For the purpose of achieving a very rapid buildup of pressure, in particular a sudden increase in pressure, the control piston can be designed in the form of separate sections, the two pistons being tied together via a spring. However, it is also possible to apply reverse flow to the balancing piston only via a bypass valve, or this method can be applied concurrently.

The invention is further described with the aid of three preferred illustrative embodiments. In the figures, Figure 1 shows a longitudinal section through the dual-line trailer brake valve in a first embodiment, Figure 2 shows a longitudinal section through the dual-line trailer brake valve in a second embodiment and Figure 3 shows a longitudinal section through the dual-line trailer brake valve in a third embodiment.

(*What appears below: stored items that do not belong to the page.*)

-- ==== Sys2Proof/Tests/Slice0.lean ====
section
/-! SUPPORT. The model's own tests. Expected values are the spec's (spec/95_test_vectors.md S, V and
programs; spec/30_encoding.md R56), never the model's. Each test is one step on a small state. The
witness theorems at the end show, for each obligation with hypotheses, concrete inputs that meet them. -/

namespace Sys2Proof.Tests

open Sys2Proof.Machine

/-! ### Helpers -/

/-- The state a step answered, if it answered one. -/
def stateOf (o : Host.Outcome State Fault Refusal) : Option State :=
  match o with
  | .next s => some s
  | _ => none

/-- Why a step was refused, if it was. -/
def refusalOf (o : Host.Outcome State Fault Refusal) : Option Refusal :=
  match o with
  | .refused r => some r
  | _ => none

/-- The fault bit of the run after a step. -/
def faultBit (o : Host.Outcome State Fault Refusal) : Option Bool := (stateOf o).map (·.faulted)

/-- A memory whose first bytes are given. -/
def memoryOf (bs : List Byte) : Memory := bs.zipIdx.map fun p => (p.2, p.1)

/-- From reset: a raster loaded and a target set. -/
def encState (sw sh : Word) (bs : List Byte) (tw th : Word) : State :=
  { State.reset with enc := ⟨sw, sh, tw, th⟩, src := memoryOf bs }

/-- From reset: the six operands of `RES`. -/
def resState (xs ys pw ph rfw rfh : Word) : State :=
  { State.reset with res := ⟨xs, ys, pw, ph, rfw, rfh⟩ }

/-- A raster that is 0 except for the listed (index, sample) pairs. -/
def sparse (n : Nat) (px : List (Nat × Byte)) : List Byte :=
  (List.range n).map fun i => (px.lookup i).getD 0#8

/-- Both planes and `STATUS` after a step. -/
def planesAfter (o : Host.Outcome State Fault Refusal) : Option (List Byte × List Byte × Byte) :=
  (stateOf o).map fun s => (s.p0.map Prod.snd, s.p1.map Prod.snd, s.status.byte)

/-- `STATUS` after a step. -/
def statusAfter (o : Host.Outcome State Fault Refusal) : Option Byte :=
  (stateOf o).map fun s => s.status.byte

/-- The six results and `STATUS` after a step. -/
def windowAfter (o : Host.Outcome State Fault Refusal) : Option (WinRegs × Byte) :=
  (stateOf o).map fun s => (s.win, s.status.byte)

/-! ### Decoding: the bytes of R56, written from `OP` and `MODE` (R50 to R52) -/

theorem test_decode_encMono : decode 0b00010000#8 = .instr .encMono := by decide
theorem test_decode_encGray4 : decode 0b00010001#8 = .instr .encGray4 := by decide
theorem test_decode_encPart : decode 0b00010010#8 = .instr .encPart := by decide
theorem test_decode_encFast : decode 0b00010011#8 = .instr .encFast := by decide
theorem test_decode_encRsvd4 : decode 0b00010111#8 = .instr (.encRsvd4 7#4) := by decide
theorem test_decode_encRsvd8 : decode 0b00011100#8 = .instr (.encRsvd8 12#4) := by decide
theorem test_decode_res : decode 0b00100000#8 = .instr .res := by decide
theorem test_decode_illegal :
    [0x00#8, 0x0F#8, 0x21#8, 0x2F#8, 0x30#8, 0x80#8, 0xFF#8].all
      (fun c => decide (decode c = .rejected .illegalCommand)) = true := by decide

/-! ### The well-formedness checks refuse -/

theorem test_wellFormed_refuses_rsvd4_below : (Instr.encRsvd4 3#4).wellFormed = false := by decide
theorem test_wellFormed_refuses_rsvd4_above : (Instr.encRsvd4 8#4).wellFormed = false := by decide
theorem test_wellFormed_refuses_rsvd8_below : (Instr.encRsvd8 7#4).wellFormed = false := by decide

/-! ### ENC (V7, V11, V12, V14, V17, V22 to V29) -/

/-- V12: a square raster is Direct. -/
theorem test_encMono_V12_square_is_direct :
    planesAfter (exec .encMono (encState 8 8 (sparse 64 [(1, 255)]) 8 8))
      = some ([0x40, 0, 0, 0, 0, 0, 0, 0], [0x40, 0, 0, 0, 0, 0, 0, 0], 0x10) := by
  decide +kernel

/-- V27: the product is a multiple of 8 and the width is not. -/
theorem test_encMono_V27_refused :
    refusalOf (exec .encMono (encState 4 2 [] 4 2)) = some .targetWidthUnaligned := by decide

/-- V11b: a light pixel at each end of a byte, and three grays. -/
theorem test_encGray4_V11b :
    planesAfter (exec .encGray4 (encState 16 2
      (sparse 32 [(0, 255), (7, 255), (8, 255), (15, 255), (17, 255), (25, 200), (26, 100), (27, 70)])
      16 2)) = some ([0x81, 0x81, 0x40, 0x40], [0x81, 0x81, 0x40, 0x70], 0x10) := by
  decide +kernel

theorem test_encGray4_V23_sizeMismatch :
    statusAfter (exec .encGray4 (encState 8 16 [] 16 9)) = some 0x0A := by decide

/-- V14: the two-pixel example the source asks for. -/
theorem test_encPart_V14_rotated :
    planesAfter (exec .encPart (encState 8 16 (sparse 128 [(0, 255), (43, 255)]) 16 8))
      = some ([0, 0, 0, 0, 0, 0, 0, 0, 0x04, 0, 0, 0, 0, 0, 0x80, 0],
          [0, 0, 0, 0, 0, 0, 0, 0, 0x04, 0, 0, 0, 0, 0, 0x80, 0], 0x10) := by
  decide +kernel

theorem test_encPart_V28_refused :
    refusalOf (exec .encPart (encState 400 301 [] 400 301)) = some .targetTooLarge := by decide

/-- V17b: in the Rotated orientation the raster's own width need not be a multiple of 8; samples of 70
and 80 on both sides of the threshold. -/
theorem test_encFast_V17b_rotated :
    planesAfter (exec .encFast (encState 3 8 ((List.range 24).map fun i => BitVec.ofNat 8 (10 * i)) 8 3))
      = some ([0x3F, 0x1F, 0x1F], [0x3F, 0x1F, 0x1F], 0x10) := by
  decide +kernel

theorem test_encFast_V7d_empty :
    planesAfter (exec .encFast (encState 0 8 [] 8 0)) = some ([], [], 0x10) := by decide

theorem test_encRsvd4_V25_mode_before_size :
    statusAfter (exec (.encRsvd4 7#4) (encState 16 8 [] 8 8)) = some 0x09 := by decide

theorem test_encRsvd8_V29_error_before_refusal :
    statusAfter (exec (.encRsvd8 12#4) (encState 12 2 [] 12 2)) = some 0x09 := by decide

/-! ### RES (V46, V48) -/

theorem test_res_V46_exact_arithmetic :
    statusAfter (exec .res (resState 65535 0 65535 1 400 300)) = some 0x0B := by decide

theorem test_res_V48_transposed :
    windowAfter (exec .res (resState 10 13 20 10 300 400))
      = some (⟨8, 10, 23, 29, 16, 20⟩, 0x20) := by decide

/-- V48 under the alternative `swap_flip` of D16. -/
theorem test_swapFlip_V48 :
    windowAfter (resolveUnder .swapFlip (resState 10 13 20 10 300 400))
      = some (⟨8, 270, 23, 289, 16, 20⟩, 0x20) := by decide

/-! ### Steps: commands and host transactions -/

/-- V62: an illegal byte with both results valid keeps both. -/
theorem test_step_V62_illegal_keeps_valid :
    statusAfter (step { State.reset with
      status := ⟨none, false, true, true⟩, script := [.cmd 0x21] }) = some 0x3C := by decide

/-- V63: then `RES` succeeds and the latch stays. -/
theorem test_step_V63_latch_stays :
    statusAfter (step { resState 5 0 10 1 400 300 with
      status := ⟨some .illegalCommand, true, true, true⟩, script := [.cmd 0x20] }) = some 0x38 := by
  decide

/-- R22: `CMD` reads 0. -/
theorem test_read_cmd :
    (stateOf (transact (.rd 0) State.reset)).map (·.returned) = some [.byte 0] := by decide

/-- R12: `STATUS` reads as one byte. -/
theorem test_read_status :
    (stateOf (transact (.rd 1) { State.reset with status := ⟨some .illegalCommand, true, false, true⟩ })).map
      (·.returned) = some [.byte 0x2C] := by decide

/-- U6 and U7: a result register while `RES_VALID = 0`, and a plane byte at or above `N`, set the fault bit;
a plane byte below `N` does not. -/
theorem test_reads_of_no_value_fault :
    let s : State := { State.reset with
      status := ⟨none, false, true, false⟩, p0 := [(0, 0x33)], p1 := [(0, 0x33)] }
    faultBit (transact (.rd 12) s) = some true ∧ faultBit (transact (.rp .p1 1) s) = some true ∧
    faultBit (transact (.rp .p1 0) s) = some false := by decide

/-- R161: after reset `ENC.MONO` succeeds with empty planes, and `RES` is refused. -/
theorem test_first_command_after_reset :
    planesAfter (step (State.reset.withFetchWord 8 0x10)) = some ([], [], 0x10) ∧
    refusalOf (step (State.reset.withFetchWord 8 0x20)) = some .emptyPastedImage := by decide

/-! ### The environment: Program 3 through `partialDisplayFrame` -/

/-- A controller in Active over a block after reset, with a white frame of a size. -/
def whiteFrame (w h : Nat) : Controller where
  lifecycle := .active
  retained := Raster.uniform w h 255#8
  block := State.reset
  calls := []
  waitsLeft := none

/-- Plane 1, the window and `STATUS` of the block, and the result of a call. -/
def callAfter (o : Call (Controller × CallResult)) : Option (List Byte × WinRegs × Byte × CallResult) :=
  match o with
  | .next (c, r) => some (c.block.p1.map Prod.snd, c.block.win, c.block.status.byte, r)
  | _ => none

/-- R110: the default arguments. -/
theorem test_default_arguments (c : Controller) (r : Raster) (x y : Nat) :
    c.clear = c.clear 0xFF#8 ∧ c.displayFrame r = c.displayFrame r 0#4 ∧
    c.partialDisplayFrame r x y = c.partialDisplayFrame r x y 2#4 := ⟨rfl, rfl, rfl⟩

/-- Program 3: a black 10 x 3 image pasted at (5, 2) into a white frame. -/
theorem test_partialDisplay_program3 :
    callAfter ((whiteFrame 400 300).partialDisplayFrame (Raster.uniform 10 3 0#8) 5 2 (modeCode .partialRefresh))
      = some ([0xF8, 0x01, 0xF8, 0x01, 0xF8, 0x01], ⟨0, 2, 15, 4, 16, 3⟩, 0x30, .returned) := by
  decide +kernel

/-! ### Witnesses: concrete inputs that meet the hypotheses of each obligation that has some -/

/-- The raster of V2, Direct 8 x 1. -/
def direct : State := encState 8 1 [0x00, 0x4F, 0x50, 0xFF, 0x00, 0x4F, 0x50, 0xFF] 8 1

/-- The raster of V17, Rotated: 3 x 8 onto 8 x 3. -/
def rotated : State := encState 3 8 ((List.range 24).map fun i => BitVec.ofNat 8 (10 * i)) 8 3

/-- V23: sizes that match in neither sense. -/
def mismatched : State := encState 8 16 [] 16 9

/-- V35: the window that touches both far edges. -/
def farEdges : State := resState 384 299 16 1 400 300

/-- V51: the same corner of a transposed frame. -/
def farEdgesTransposed : State := resState 299 399 1 1 300 400

/-- V36 and V52: one past the edge, in either branch. -/
def pastX : State := resState 384 299 17 1 400 300
def pastY : State := resState 299 392 2 1 300 400

theorem witness_ResetLeavesZeroOperandsAndNoResult :
    faultBit (transact (.rd 12) State.reset) = some true ∧
    faultBit (transact (.rd 17) State.reset) = some true ∧
    faultBit (transact (.rp .p0 14999) State.reset) = some true := by decide

theorem witness_PlatformResetRestoresTheBlock :
    ({ direct with script := [.reset, .cmd 0x10] } : State).script = .reset :: [.cmd 0x10] := rfl

theorem witness_DecoderFollowsTheOpcodeMap :
    decode 0x10 = .instr .encMono ∧ decode 0x1F = .instr (.encRsvd8 15#4) ∧
    decode 0x0F = .rejected .illegalCommand ∧ decode 0x21 = .rejected .illegalCommand := by decide

theorem witness_DecodeOfEncodeIsTheCommand :
    Instr.encMono.wellFormed = true ∧ (Instr.encRsvd4 4#4).wellFormed = true ∧
    (Instr.encRsvd4 7#4).wellFormed = true ∧ (Instr.encRsvd8 8#4).wellFormed = true ∧
    (Instr.encRsvd8 15#4).wellFormed = true ∧ Instr.res.wellFormed = true := by decide

theorem witness_EncodeOfDecodeIsTheByte :
    decode 0x1F = .instr (.encRsvd8 15#4) ∧ decode 0x20 = .instr .res := by decide

theorem witness_StepRunsTheDecodedCommand :
    decode 0x11 = .instr .encGray4 ∧
    ({ direct with script := [.cmd 0x11] } : State).script = .cmd 0x11 :: [] ∧
    ({ direct with script := [.wr 0 0x0011] } : State).script
      = .wr 0 ((0x11#8).setWidth 16) :: [] := by decide

theorem witness_IllegalByteRaisesIllegalCommand :
    ({ direct with script := [.cmd 0x0F] } : State).script = .cmd 0x0F :: [] ∧ (0x0F#8).toNat < 0x10 ∧
    ({ direct with script := [.cmd 0x21] } : State).script = .cmd 0x21 :: [] ∧
    ({ direct with script := [.wr 0 0x0021] } : State).script = .wr 0 ((0x21#8).setWidth 16) :: [] ∧
    0x20 < (0x21#8).toNat := by decide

Inside a housing 1, which is advantageously designed in the form of several parts, a divided control piston 2,3 is guided in a slideably displaceable and sealed manner. The control piston 2,3 consists of an inner piston 2, which is located, in a sealed manner, on a hollow control rod 4, whilst the outer annular piston 3 is tied to the piston 2 via the spring 5. The brake chamber 6 is located beneath the control piston 2,3, this brake chamber being continuously connected to the brake line 8 via the connection 7.

The emergency brake piston 9 is mounted inside the central part of the trailer brake valve, on the hollow control rod 4, in a sealed and freely floating manner. The emergency brake piston 9 rests against a stop 10 on the hollows control rod 4, and subdivides the housing into an emergency brake chamber 11 and a reservoirchamber 12, an annular gaiter, which can act as a bypass in one direction and forms a non-return valve 13, being located on the emergency brake piston 9. The emergency brake chamber 11 is permanently connected to the reservoir line 15, via the connection 40. The reservoir chamber 12 is connected to the compressed air reservoir container 17 on the trailer, via the connection 16.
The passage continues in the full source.